白丽名义上是我的女朋友,但说女朋友那味道太浓,而我们仅仅只是维持这个高雅的虚壳而以。我和她相识在一次无聊的湖畔公园。失业后的我懒洋洋坐在湖边,闲极中见对面一个女孩子正徘徊于湖面上的船头嘴里叨着一支烟。心想她也和我这个失落人这般闷着吧,也没人能注意到湖岸上有一个游荡的灵魂,穿着一袭红衣冒充黄昏的游魂散魄。

看了半天,我站走高喊起来让她过来一起划,喊声打破了湖面的平静,她沉默的烟卷仍在袅袅,船却离我越来越远。我放肆着大笑起来,脚步竟不觉跟在小船的后面。挥着双手仍在大叫着“怕什么,靓妞”我的无理取闹,纠缠得她终于回话了,问我是谁,我大声地回答,“一个朋友“。或许是我油腔滑调打破了白丽的孤芳自赏的怅惘吧。我终于上了她的小船。她点烟的时候,正有风吹过来,于是一口烟全扑在我的脸上,很香。我把火机拿出来也向她要了一根烟。黄昏仍旧妩媚,风仍在吹过,小船上的凉气袭来了。见她原来正发着烧,不知她是想着火还是盼着雨。我看了一眼她发红的脸,或者也是发着红的眼睛,我没说什么,默默递过纸去,她擦完后,放在船底如同在干生的枯草中点燃。火终于烧起来了,热烈红色的火。站在般头上的我们感受着热浪的烘烤,一脸狰狞的得意。

得意神色让我们共渡了一个昏黄的夜晚,在一间弹奏着《卡萨布兰卡》的怀旧酒巴,昏黄的灯光下她伏上巴台醉眼惺惺地嘟囔着,男人没一个好东西,伏在巴台的我懒懒抬起了头,

打着个哈欠慢悠悠回应道“女人也够贱”。
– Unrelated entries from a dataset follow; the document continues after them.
-- ==== Sys2Proof/Safety.lean ====
section
/-! DEFINITION. What counts as a safe state and a safe run, in the terms the claims use. -/

namespace Sys2Proof.Safety

open Sys2Proof.Machine

/-- The `require` clause of an operation holds (spec/10_state.md R27; with `FROMCAL_OOR = refuse` also the ranges of
spec/42_calendar.md R78). -/
def accepts (s : State) : Instr → Bool
  | .rdblk => true
  | .decode => s.rawW
  | .chkosc => s.fW
  | .tocal => s.fW
  | .chkcal => s.cW
  | .hpush => s.cW && s.cValid
  | .hget => true
  | .fromcal => s.cW && (decide (s.params.fromcalOor = .truncate) || (s.c.map calInRange).getD false)
  | .encode => s.fW
  | .wrblk => s.rawW

/-- No register group holds a value (spec/10_state.md R16). -/
def groupsClear (s : State) : Bool := !s.rawW && !s.fW && !s.cW

/-- The block stands as reset leaves it: tags, `ST` and `ERR` all 0 (spec/10_state.md R25). -/
def blockClear (s : State) : Bool := groupsClear s && !s.halted && !s.calOk && decide (s.err = none)

/-- What every step keeps: the device's registers are in canonical form and each of the seven holds a value
(spec/10_state.md R19); an error in `ERR` means that no group holds a
value (spec/60_exceptions.md R100); and `ST.halted` is 1 exactly when the error is ClockHalted (R97). -/
structure Inv (s : State) : Prop where
  devWf : Memory.wf s.dev
  devHeld : ∀ k, k < Config.blockLen → (Memory.read s.dev (Config.blockAddr.toNat + k)).isSome = true
  errClear : s.err ≠ none → groupsClear s = true
  haltedIff : s.halted = true ↔ s.err = some .clockHalted

/-- The two states agree on everything outside the block's own state: the device, the host clock, the parameters, the
caller and the environment (spec/10_state.md R9). -/
def sameOutside (s t : State) : Prop :=
  s.dev = t.dev ∧ s.hostTime = t.hostTime ∧ s.params = t.params ∧ s.seq = t.seq ∧ s.queue = t.queue ∧
  s.reads = t.reads ∧ s.writes = t.writes ∧ s.hosts = t.hosts ∧ s.moves = t.moves ∧ s.draws = t.draws ∧
  s.calls = t.calls

/-- The call has one of the block's own shapes: seven bytes at 0x02, or a host call (spec/20_memory.md R33). -/
def allowedCall : PortCall → Bool
  | .memRead a n => decide (a = Config.blockAddr ∧ n = Config.blockLen)
  | .memWrite a b => decide (a = Config.blockAddr ∧ b.length = Config.blockLen)
  | .hostGet => true
  | .hostSet _ => true

/-- A premise a claim may make about the device, which the spec does not promise (spec/20_memory.md R41): the answer
succeeds and reports what the device holds. -/
def reportsDevice (m : Memory) (a : ReadAnswer) : Prop :=
  a.ok = true ∧ a.got = Config.blockLen ∧
    ∀ k, (h : k < a.bytes.length) → Memory.read m (Config.blockAddr.toNat + k) = some a.bytes[k]

end Sys2Proof.Safety
end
这一问一答,使得死气的酒巴,多了些响动的沉闷,我们都开始对着对方絮絮叨叨起自己的事,我知道彼此都是一颗刻骨铭后寂寞的心。

我和白丽并没什么共同语言,况且我们之间似乎也从来没有过什么浓得化不开的情愫。我们虽然有时也有新的体验,正如我们在春意浓浓的日子去放风筝,阳光席席,暖风习习,却依然敌不过寂寥的心情。她买了一只彩色的三角风筝,简单而又漂亮的风筝,她拉扯着线开始放飞。我站在海堤上看着她,风筝飞得很高,那根细细的线被她拉扯着,在阳光的天空中分外透明。
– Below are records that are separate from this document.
theorem witness_DecodeEncodeAgree : Instr.wellFormed .wrblk = true := by decide
theorem witness_ReservedNumbersRefused :
    ∃ s : State, s.seq = [0xF#4] ∧ (0xF#4 : OpWord) = 0xF#4 := ⟨{ State.reset with seq := [0xF#4] }, rfl, rfl⟩
theorem witness_StepRunsDecodedOperation :
    (State.reset.withFetchWord 8 0xB).seq = [0xB#4] ∧ decode 0xB#4 = .ok .wrblk := by constructor <;> rfl
theorem witness_CallerActsBetweenSequences_waits : State.reset.seq = [] ∧ State.reset.queue = [] := by decide
theorem witness_CallerActsBetweenSequences_runs :
    let s : State := { State.reset with queue := [.run [1#4], .reset] }
    s.seq = [] ∧ s.queue = .run [1#4] :: [.reset] := by decide
theorem witness_CallerActsBetweenSequences_resets :
    let s : State := { withBlock blockS1 with queue := [.reset] }
    s.seq = [] ∧ s.queue = [.reset] := by decide
theorem witness_OnlyTransactionStartersRunUnwritten : groupsClear State.reset = true := by decide
theorem witness_CompletesExactlyWhenRequired :
    accepts (withBlock blockS1) .decode = true ∧ accepts State.reset .decode = false := by decide
theorem witness_TransactionForgetsBlock : sameOutside State.reset (withBlock blockS1) := by
  exact ⟨rfl, rfl, rfl, rfl, rfl, rfl, rfl, rfl, rfl, rfl, rfl⟩
theorem witness_DecodeExtractsFields : (withBlock blockS1).raw = some blockS1 ∧ State.reset.raw = none := by decide
theorem witness_EncodePacksFields : (withFields fieldsD1).f = some fieldsD1 ∧ State.reset.f = none := by decide
theorem witness_ChkoscReportsOscillator :
    (withFields { fieldsD1 with vl := 1 }).f = some { fieldsD1 with vl := 1 } ∧ fieldsD1.vl = 0#1 ∧
    (withFields fieldsD1).f = some fieldsD1 ∧ State.reset.f = none := by decide
theorem witness_MonthLengthsFollowLeapRule : (0 = 0 ∨ 12 < 0) ∧ (13 = 0 ∨ 12 < 13) := by decide
theorem witness_DayCountFollowsCalendar :
    daysFromEpoch 1970 1 1 = some 0 ∧ 11 ≤ 11 ∧ daysInMonth 2023 11 = some 30 ∧ (daysFromEpoch 2023 11 30).isSome = true ∧
    (daysFromEpoch 2023 12 31).isSome = true := by decide
theorem witness_WindowTimestampEdges :
    daysFromEpoch 2023 9 15 = some 19615 ∧
    calendarOk Params.default ⟨59, 59, 23, 6, 31, 12, 2099, none⟩ = true ∧
    timestamp ⟨59, 59, 23, 6, 31, 12, 2099, none⟩ = some 4102444799 := by decide
theorem witness_DefaultBoundsRejectNoDate :
    calS1.second.toNat ≤ 59 ∧ calS1.minute.toNat ≤ 59 ∧ calS1.hour.toNat ≤ 23 ∧ 1900 ≤ calS1.year.toNat ∧
    calS1.year.toNat ≤ 2099 ∧ daysInMonth calS1.year.toNat calS1.month.toNat = some 30 ∧ 1 ≤ calS1.day.toNat ∧
    calS1.day.toNat ≤ 30 := by decide
/-- Rows S6a to S6h meet the eight clauses one by one. -/
theorem witness_RequiredRejections :
    ({ calS1 with hour := 24 } : Calendar).hour = 24#8 ∧ ({ calS1 with minute := 60 } : Calendar).minute = 60#8 ∧
    ({ calS1 with second := 60 } : Calendar).second = 60#8 ∧ ({ calS1 with month := 0 } : Calendar).month = 0#8 ∧
    ({ calS1 with month := 13 } : Calendar).month = 13#8 ∧ ({ calS1 with day := 0 } : Calendar).day = 0#8 ∧
    ({ calS1 with day := 32 } : Calendar).day = 32#8 ∧
    (({ calS1 with day := 30, month := 2 } : Calendar).day = 30#8 ∧ ({ calS1 with day := 30, month := 2 } : Calendar).month = 2#8) := by
  decide
theorem witness_ChkcalCompletesRecord :
    (withCal calS1).c = some calS1 ∧ calendarOk (withCal calS1).params calS1 = true ∧ State.reset.c = none := by decide
theorem witness_ChkcalRaisesInvalidCalendar :
    (withCal { calS1 with day := 32 }).c = some { calS1 with day := 32 } ∧
    calendarOk State.reset.params { calS1 with day := 32 } = false := by decide
theorem witness_TocalComputesDecimals : (withFields fieldsD1).f = some fieldsD1 ∧ State.reset.f = none := by decide
theorem witness_FromcalSplitsDigits :
    (withCal calS1).c = some calS1 ∧ (withCal calS1).params.fromcalOor = .truncate ∧ State.reset.c = none := by decide
/-- The refusing machine with a record at the edges of the ranges, and with one just outside. -/
theorem witness_FromcalRefusePolicy :
    let s : State := { withCal ⟨59, 59, 23, 7, 31, 12, 2099, none⟩ with params := { Params.default with fromcalOor := .refuse } }
    s.c = some ⟨59, 59, 23, 7, 31, 12, 2099, none⟩ ∧ s.params.fromcalOor = .refuse ∧
    calInRange ⟨59, 59, 23, 7, 31, 12, 2099, none⟩ = true ∧ calInRange ⟨0, 0, 0, 0, 1, 1, 2100, none⟩ = false := by decide
theorem witness_CalendarRoundTrip : calInRange calS1 = true := by decide
theorem witness_WellFormedFieldsRoundTrip : bcdWellFormed fieldsD1 = true := by decide
theorem witness_YearsOutsideWindowAlias : (1999#16).toNat < 2000 ∧ 2000 ≤ (2000#16).toNat := by decide
/-- The read succeeds with seven bytes, and fails with six, with eight, and by its indicator. -/
theorem witness_RdblkLoadsBlock :
    ((readAnswer (withRead true (blockBytes blockS1))).ok = true ∧ (readAnswer (withRead true (blockBytes blockS1))).got = 7) ∧
    (readAnswer (withRead true [1, 2, 3, 4, 5, 6])).got = 6 ∧ (readAnswer (withRead true [1, 2, 3, 4, 5, 6, 7, 8])).got = 8 ∧
    (readAnswer (withRead false (blockBytes blockS1))).ok = false := by decide
/-- VL clear in the block, VL set in the block and in the device, and the two addresses just outside the run. -/
theorem witness_WrblkStoresBlock :
    let s : State := { withBlock { blockS1 with b0 := 0xC5 } with writes := [true], dev := devVlSet }
    s.raw = some { blockS1 with b0 := 0xC5 } ∧ writeAnswer s = true ∧ deviceVl s.dev = some true ∧ blockS1.b0.toNat < 128 ∧
    1 < Config.blockAddr.toNat ∧ Config.blockAddr.toNat + 7 ≤ 9 ∧ State.reset.raw = none := by decide
theorem witness_WrblkFailureRaises :
    let s : State := { withBlock blockS1 with writes := [false] }
    s.raw = some blockS1 ∧ writeAnswer s = false := by decide
theorem witness_HgetTakesHostTime :
    (hostAnswer { State.reset with hosts := [calT10] }).valid = true ∧
    (hostAnswer { State.reset with hosts := [calS1] }).valid = false := by decide
theorem witness_PortAnswersAreTaken :
    let s : State := { withBlock blockS1 with reads := [⟨false, [1]⟩], hosts := [calT10], writes := [true, false] }
    s.reads = ⟨false, [1]⟩ :: [] ∧ s.hosts = calT10 :: [] ∧ s.writes = true :: [false] ∧ s.rawW = true := by decide
theorem witness_HpushSendsTimestamp :
    (withCal calT10).c = some calT10 ∧ calT10.ts = some 946684800 ∧ (withCal calS1).c = some calS1 ∧ calS1.valid = false ∧
    State.reset.c = none := by decide
theorem witness_PushIgnoresWeekday :
    (withCal calT10).c = some calT10 ∧ exec .hpush (withCal calT10) = .next (hostSet 946684800 (withCal calT10)) :=
  ⟨rfl, rfl⟩
theorem witness_exec_next_read :
    ∃ t, exec .rdblk (withRead true (blockBytes blockS1)) = .next t ∧
      t.calls = .memRead 2#8 7 :: (withRead true (blockBytes blockS1)).calls := ⟨_, rfl, rfl⟩
theorem witness_HostReceivesOnlyValidTimestamps :
    exec .hpush (withCal calT10) = .next (hostSet 946684800 (withCal calT10)) ∧
    (hostSet 946684800 (withCal calT10)).calls = .hostSet 946684800 :: (withCal calT10).calls := ⟨rfl, rfl⟩
/-- For PortCallsHaveOneShape, OperationsFrameTheOutside, GroupsWrittenByTheirOperations, FlagsWrittenByTheirChecks,
ErrorsRaisedByTheirOperations and SequenceEndsAtRaise: operations that go on, one of them raising. -/
theorem witness_exec_next :
    exec .decode (withBlock blockS1) = .next { withBlock blockS1 with f := some fieldsD1 } ∧ (withBlock blockS1).err = none ∧
    exec .chkosc (withFields { fieldsD1 with vl := 1 }) =
      .next (raise .clockHalted { withFields { fieldsD1 with vl := 1 } with halted := true }) := ⟨rfl, rfl, rfl⟩
/-- The retry: `RDBLK` fails again while an error stands, and the next operation of its sequence is not issued. -/
theorem witness_SequenceEndsAtRaise_retry :
    let s : State := { withRead false [] with err := some .transportError, seq := [2#4] }
    s.err ≠ none ∧ nextIs (exec .rdblk s) (fun t => decide (t.err = some .transportError ∧ t.seq = [])) = true := by decide
theorem witness_ErrorsAreNotFatal : (raise .clockHalted State.reset).err = some .clockHalted := by decide
theorem witness_NoSecondErrorWhileOneStands :
    Inv { State.reset with err := some .clockHalted, halted := true } ∧
    ({ State.reset with err := some .clockHalted, halted := true } : State).err = some .clockHalted ∧
    Instr.tocal ≠ .rdblk ∧ Instr.tocal ≠ .hget := ⟨⟨by decide, by decide, by decide, by decide⟩, by decide, by decide, by decide⟩
theorem witness_ErrorPrecedence :
    (⟨true, [1, 2, 3, 4, 5, 6]⟩ : ReadAnswer).got ≠ 7 ∧ (⟨false, []⟩ : ReadAnswer).ok = false ∧
    (⟨true, blockBytes ⟨0x80, 0, 0, 0, 0, 0, 0⟩⟩ : ReadAnswer).bytes = blockBytes ⟨0x80, 0, 0, 0, 0, 0, 0⟩ ∧
    128 ≤ (0x80#8).toNat ∧ calS1.valid = false := by decide
theorem witness_StepKeepsInvariant : Inv idle ∧ step idle = .next (worldMove idle) :=
  ⟨⟨by decide, by decide, by decide, by decide⟩, rfl⟩
theorem witness_StepKeepsParametersAndHistory : step idle = .next (worldMove idle) := rfl
theorem witness_VlStaysSetUntilWritten_step :
    deviceVl { idle with dev := devVlSet }.dev = some true ∧
    step { idle with dev := devVlSet } = .next (worldMove { idle with dev := devVlSet }) := ⟨by decide, rfl⟩
theorem witness_VlStaysSetUntilWritten_write :
    let s : State := { withBlock { blockS1 with b0 := 0x80 } with writes := [true], dev := devVlSet }
    s.raw = some { blockS1 with b0 := 0x80 } ∧ writeAnswer s = true ∧ 128 ≤ (0x80#8).toNat ∧ deviceVl s.dev = some true ∧
    (0x7F#8).toNat < 128 := by decide
/-- One state for each of the four outcomes (rows Q1, Q2, Q3 and Q5 of spec/95_test_vectors.md). -/
theorem witness_RdsyncIsItsFunction :
    [rdsyncOn true (blockBytes blockS1), rdsyncOn true [0x45, 0x30, 0x12, 0x03, 0x15, 0x89],
       rdsyncOn true (blockBytes { blockS1 with b0 := 0xC5 }), rdsyncOn true (blockBytes { blockS1 with b4 := 0x30, b5 := 0x82 })].map
      (fun s => (decide (s.seq = opWords rdsyncOps), rdsyncResult s.params (readAnswer (worldMove s)))) =
    [(true, .ok 1694781045), (true, .error .transportError), (true, .error .clockHalted), (true, .error .invalidCalendar)] := rfl
/-- The record in the ranges under either policy, the invalid record, and the refused record. -/
theorem witness_WrhostIsItsFunction :
    (wrhostOn calT10 .truncate).seq = opWords wrhostOps ∧ (wrhostOn calT10 .truncate).params.fromcalOor = .truncate ∧
    hostAnswer (worldMove (wrhostOn calT10 .refuse)) = calT10 ∧ calT10.valid = true ∧ calInRange calT10 = true ∧
    hostAnswer (worldMove (wrhostOn calS1 .truncate)) = calS1 ∧ wrhostBlock calS1 = .error .hostClockInvalid ∧
    (wrhostOn { calT10 with year := 2100 } .refuse).params.fromcalOor = .refuse ∧
    (hostAnswer (worldMove (wrhostOn { calT10 with year := 2100 } .refuse))).valid = true ∧
    calInRange (hostAnswer (worldMove (wrhostOn { calT10 with year := 2100 } .refuse))) = false := by
  refine ⟨rfl, rfl, rfl, rfl, rfl, rfl, rfl, rfl, rfl, rfl⟩
theorem witness_TransactionsAreIndependent_read :
    let s : State := { withRead true (blockBytes blockS1) with seq := opWords rdsyncOps }
    let s' : State := { s with halted := true, dev := devVlSet }
    s.seq = opWords rdsyncOps ∧ s'.seq = opWords rdsyncOps ∧ s.params = s'.params ∧
    readAnswer (worldMove s) = readAnswer (worldMove s') := by decide
theorem witness_TransactionsAreIndependent_write :
    let s : State := { State.reset with seq := opWords wrhostOps, hosts := [calT10], writes := [true] }
    let s' : State := { s with err := some .clockHalted, writes := [true, false] }
    s.seq = opWords wrhostOps ∧ s'.seq = opWords wrhostOps ∧ s.params = s'.params ∧ s.params.fromcalOor = .truncate ∧
    hostAnswer (worldMove s) = hostAnswer (worldMove s') ∧ s.writes = true :: [] ∧ s'.writes = true :: [false] := by decide
theorem witness_TransactionsAreIndependent_refused :
    let s : State := wrhostOn { calT10 with year := 2100 } .refuse
    let s' : State := { s with halted := true }
    s.seq = opWords wrhostOps ∧ s'.seq = opWords wrhostOps ∧ s.params = s'.params ∧ s.params.fromcalOor = .refuse ∧
    hostAnswer (worldMove s) = hostAnswer (worldMove s') ∧ (hostAnswer (worldMove s)).valid = true ∧
    calInRange (hostAnswer (worldMove s)) = false := by decide
theorem witness_NewTransactionLeavesOtherGroupsUnwritten :
    (∃ t, exec .hget { State.reset with hosts := [calT10] } = .next t) ∧
    (∃ t, exec .rdblk (withRead true (blockBytes blockS1)) = .next t) := ⟨⟨_, rfl⟩, ⟨_, rfl⟩⟩
theorem witness_WriteThenReadGivesSameTime : calT10.valid = true ∧ calendarOk Params.default calT10 = true := by decide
我们玩着童年幼稚的游戏,放着一只代表爱情的风筝。看着天上高高风筝,才发现,我放飞的却是一身负担而想寻找畅快和自由,我以为我是对爱情很执着,因为有一根线将我牢牢牵在了一起。可是,在空飞的太久了,我终于也会疲倦了,我想回归大地。今天我和白丽放得都很快乐,但我不知道这是放风筝本身快乐,还是放风筝人在一起的快乐。风筝漫天起舞,风筝越升越高。我们放绳的手,却从末牵挂在一起,体验哪种浪漫情侣间的温存和默契。

夕阳将落的一刻很快到来,我们的风筝在天空中已经成了一个很小的黑点,风筝飞得太远了。我说,该回去了。于是,白丽就那么轻轻放手,那根透明的线即刻松了,弯曲了,那遥远的黑点开始摇摇欲坠,我们都看到那个彩色的翅膀在天空中横冲直撞翻飞跳跃着,越来越远,消失在闪烁着粼粼波光的湖面深处,

我问她:就这么让一只风筝飞走了?

白丽困倦地说:在下面抓得太累了。

我时常想这辈子和她称女朋友真是一个莫大的过错,不是吗?风筝和地面离开的太远,时间太长。都会有时间和距离的隔阂,况且我还没有考虑到时间和距离的隔阂,我们只是凭着体内一点残存的欲火维持我们的现状。或许身体远比我的头脑要明事理。

有段时间我真想自杀,因为只有自杀似乎才能摆脱这不光彩又揪心的一页。况且对我这个自私自利的人也并不为过,但我为什么总是没有足够的勇气呢。

我们彼此认识是颇具戏剧色彩的,且不长时间就被世俗锁链牢牢捆在一起,彼此双方不能看清对方的意图但我们又在世俗的眼光中变得可爱,其实谁都会逢场作戏,想必现代人都变得精明了吧。世界是个大舞台,我们都是不出色的丑角演员,我们的角色也不般配,我们似乎还在人生的小舞台尽力扮演好自己的角色,直到生命的最后。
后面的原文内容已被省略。